葬儀を2日後に控えたその日も、野方から15時位に最寄り駅に戻り家に帰ろうと思った。だけどその日は涙が止まらず、これでは家で待つ母と娘を心配させると思い、マンションの前まできてまた駅に戻り、もう帰れるかなと思ってマンションに行くもやっぱり家には帰れずまた駅まで向かうを繰り返していた。
家と駅が徒歩3分程なのに、夕焼けで空が赤く染まるまでそうしてウロウロしていた。いったい何十往復したのだろう。完全に不審者だったと思う。

静かに落ちていく真っ赤な夕陽を見ながらまた駅に向かっている時だった。
夕陽の下を通っているバイパスも線路も車も家も全てが夕陽に溶けてオレンジ色になった。

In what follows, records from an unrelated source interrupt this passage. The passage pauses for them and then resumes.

-- ==== Sys2Proof/Certificates/Slice0/Obligations.lean ====
section
/-! DEFINITION. The statements for the provers, in the order of the spec's chapters, general ones first. A statement
about a command says what `exec` answers to it: the next state whole, or what the next state holds. -/

open Sys2Proof Sys2Proof.Machine

/-! ### Every command -/

/-- One step takes the command at the front of the queue and executes it on the state with the queue's rest; on an
empty queue it takes the first event that waits inside the part, and idles where none waits (log 8). -/
def Obligations.StepTakesTheFrontCommand : Prop :=
  (∀ (c : Instr) (rest : List Instr) (s : State), s.pending = c :: rest →
    step s = exec c { s with pending := rest })
  ∧ ∀ s : State, s.pending = [] →
    step s = match s.waitingCommand with
      | some c => exec c s
      | none => .next s

/-- Every command, and every step, is answered with a next state. A row that names what comes about inside an event
(log 2) is that event taken whole where it comes about in it, and changes nothing where it does not. -/
def Obligations.EveryCommandIsAnswered : Prop :=
  (∀ (c : Instr) (s : State), answersNext (exec c s) = true) ∧ (∀ s : State, answersNext (step s) = true)
  ∧ ∀ (row event : Instr) (o : Occurrence) (s : State), insideEvent row = some (o, event) →
    s.pins.porst = false →
    ∃ t, exec event s = .next t ∧ exec row s = .next (if o ∈ t.came then t else s)

/-- While PORST is asserted the part sends nothing on loop-out and takes nothing (R194), and asserting PORST loses a
pending PART_RESET. That every command but the release of PORST leaves the part as it is, that the line signal still
moves its pin, and that what left on loop-out is emptied, is the model's reading (DEDUCED, log 10). -/
def Obligations.PorstStopsTheTraffic : Prop :=
  (∀ s : State, exec .porstAsserted s = .next { s with
      pins := { s.pins with porst := true }, modes := { s.modes with partResetPending := false },
      loop := { s.loop with loopOut := none }, came := [] })
  ∧ ∀ (c : Instr) (s : State), s.pins.porst = true →
    match c with
    | .porstAsserted => True
    | .powerOn _ _ => True
    | .lineSignalLost => exec c s = .next { s with pins := { s.pins with lineSignal := false } }
    | .lineSignalPresent => exec c s = .next { s with pins := { s.pins with lineSignal := true } }
    | c => exec c s = .next s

何度瞬きをしてもそこにあるはずのものはなく、ただ暖かく何もない音もないオレンジの世界に突然私は包まれた。

その時間は長さで言い表せる類のものではなかった。恐らくは数十秒なのだが、これを「永久」というのだと知っている気がした。

罪悪感と不安でいっぱいのはずなのに、その時押し寄せてきた感情はそれとは真逆の絶対の安心感のようなものだった。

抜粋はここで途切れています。